**Exercise requirements**: Every line from the one with "s.stgEcc := rfl" to the one with "s.ctxs := rfl", including those two, is to be copied exactly; all other lines of the entries below are left out.

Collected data
○ ○ ○
@[simp] theorem State.setXfer_pending (k : Nat) (x : Xfer) : (s.setXfer k x).pending = s.pending := rfl
@[simp] theorem State.setXfer_regs (k : Nat) (x : Xfer) : (s.setXfer k x).regs = s.regs := rfl
@[simp] theorem State.setXfer_mem (k : Nat) (x : Xfer) : (s.setXfer k x).mem = s.mem := rfl
@[simp] theorem State.setXfer_ecc (k : Nat) (x : Xfer) : (s.setXfer k x).ecc = s.ecc := rfl
@[simp] theorem State.setXfer_hbmEpoch (k : Nat) (x : Xfer) : (s.setXfer k x).hbmEpoch = s.hbmEpoch := rfl
@[simp] theorem State.setXfer_sramEpoch (k : Nat) (x : Xfer) : (s.setXfer k x).sramEpoch = s.sramEpoch := rfl
@[simp] theorem State.setXfer_sramClean (k : Nat) (x : Xfer) : (s.setXfer k x).sramClean = s.sramClean := rfl
@[simp] theorem State.setXfer_stg (k : Nat) (x : Xfer) : (s.setXfer k x).stg = s.stg := rfl
@[simp] theorem State.setXfer_stgEcc (k : Nat) (x : Xfer) : (s.setXfer k x).stgEcc = s.stgEcc := rfl
@[simp] theorem State.setXfer_engines (k : Nat) (x : Xfer) : (s.setXfer k x).engines = s.engines := rfl
@[simp] theorem State.setXfer_ctxs (k : Nat) (x : Xfer) : (s.setXfer k x).ctxs = s.ctxs := rfl
@[simp] theorem State.setXfer_tiles (k : Nat) (x : Xfer) : (s.setXfer k x).tiles = s.tiles := rfl
@[simp] theorem State.setXfer_sides (k : Nat) (x : Xfer) : (s.setXfer k x).sides = s.sides := rfl
@[simp] theorem State.setXfer_tags (k : Nat) (x : Xfer) : (s.setXfer k x).tags = s.tags := rfl
@[simp] theorem State.setXfer_accs (k : Nat) (x : Xfer) : (s.setXfer k x).accs = s.accs := rfl
@[simp] theorem State.setXfer_heads (k : Nat) (x : Xfer) : (s.setXfer k x).heads = s.heads := rfl
@[simp] theorem State.setXfer_batches (k : Nat) (x : Xfer) : (s.setXfer k x).batches = s.batches := rfl
@[simp] theorem State.setXfer_colls (k : Nat) (x : Xfer) : (s.setXfer k x).colls = s.colls := rfl
@[simp] theorem State.setXfer_nextId (k : Nat) (x : Xfer) : (s.setXfer k x).nextId = s.nextId := rfl
@[simp] theorem State.setXfer_semq (k : Nat) (x : Xfer) : (s.setXfer k x).semq = s.semq := rfl
@[simp] theorem State.setXfer_semBy (k : Nat) (x : Xfer) : (s.setXfer k x).semBy = s.semBy := rfl
@[simp] theorem State.setXfer_bars (k : Nat) (x : Xfer) : (s.setXfer k x).bars = s.bars := rfl
@[simp] theorem State.setXfer_cqs (k : Nat) (x : Xfer) : (s.setXfer k x).cqs = s.cqs := rfl
@[simp] theorem State.setXfer_wtasks (k : Nat) (x : Xfer) : (s.setXfer k x).wtasks = s.wtasks := rfl
@[simp] theorem State.setXfer_fence (k : Nat) (x : Xfer) : (s.setXfer k x).fence = s.fence := rfl
@[simp] theorem State.setXfer_sct (k : Nat) (x : Xfer) : (s.setXfer k x).sct = s.sct := rfl
@[simp] theorem State.setXfer_upd (k : Nat) (x : Xfer) : (s.setXfer k x).upd = s.upd := rfl
@[simp] theorem State.setXfer_ports (k : Nat) (x : Xfer) : (s.setXfer k x).ports = s.ports := rfl
@[simp] theorem State.setXfer_rtx (k : Nat) (x : Xfer) : (s.setXfer k x).rtx = s.rtx := rfl
@[simp] theorem State.setXfer_insts (k : Nat) (x : Xfer) : (s.setXfer k x).insts = s.insts := rfl
@[simp] theorem State.setXfer_time (k : Nat) (x : Xfer) : (s.setXfer k x).time = s.time := rfl
@[simp] theorem State.setXfer_idle (k : Nat) (x : Xfer) : (s.setXfer k x).idle = s.idle := rfl
@[simp] theorem State.setXfer_power (k : Nat) (x : Xfer) : (s.setXfer k x).power = s.power := rfl
@[simp] theorem State.setXfer_ring (k : Nat) (x : Xfer) : (s.setXfer k x).ring = s.ring := rfl
@[simp] theorem State.setXfer_hist (k : Nat) (x : Xfer) : (s.setXfer k x).hist = s.hist := rfl
@[simp] theorem State.setXfer_rots (k : Nat) (x : Xfer) : (s.setXfer k x).rots = s.rots := rfl
@[simp] theorem State.setXfer_loupes (k : Nat) (x : Xfer) : (s.setXfer k x).loupes = s.loupes := rfl
@[simp] theorem State.setXfer_sec (k : Nat) (x : Xfer) : (s.setXfer k x).sec = s.sec := rfl
@[simp] theorem State.setXfer_msix (k : Nat) (x : Xfer) : (s.setXfer k x).msix = s.msix := rfl
@[simp] theorem State.setXfer_free (k : Nat) (x : Xfer) : (s.setXfer k x).free = s.free := rfl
○ ○ ○
**Task output**:
@[simp] theorem State.setXfer_stgEcc (k : Nat) (x : Xfer) : (s.setXfer k x).stgEcc = s.stgEcc := rfl
@[simp] theorem State.setXfer_engines (k : Nat) (x : Xfer) : (s.setXfer k x).engines = s.engines := rfl
@[simp] theorem State.setXfer_ctxs (k : Nat) (x : Xfer) : (s.setXfer k x).ctxs = s.ctxs := rfl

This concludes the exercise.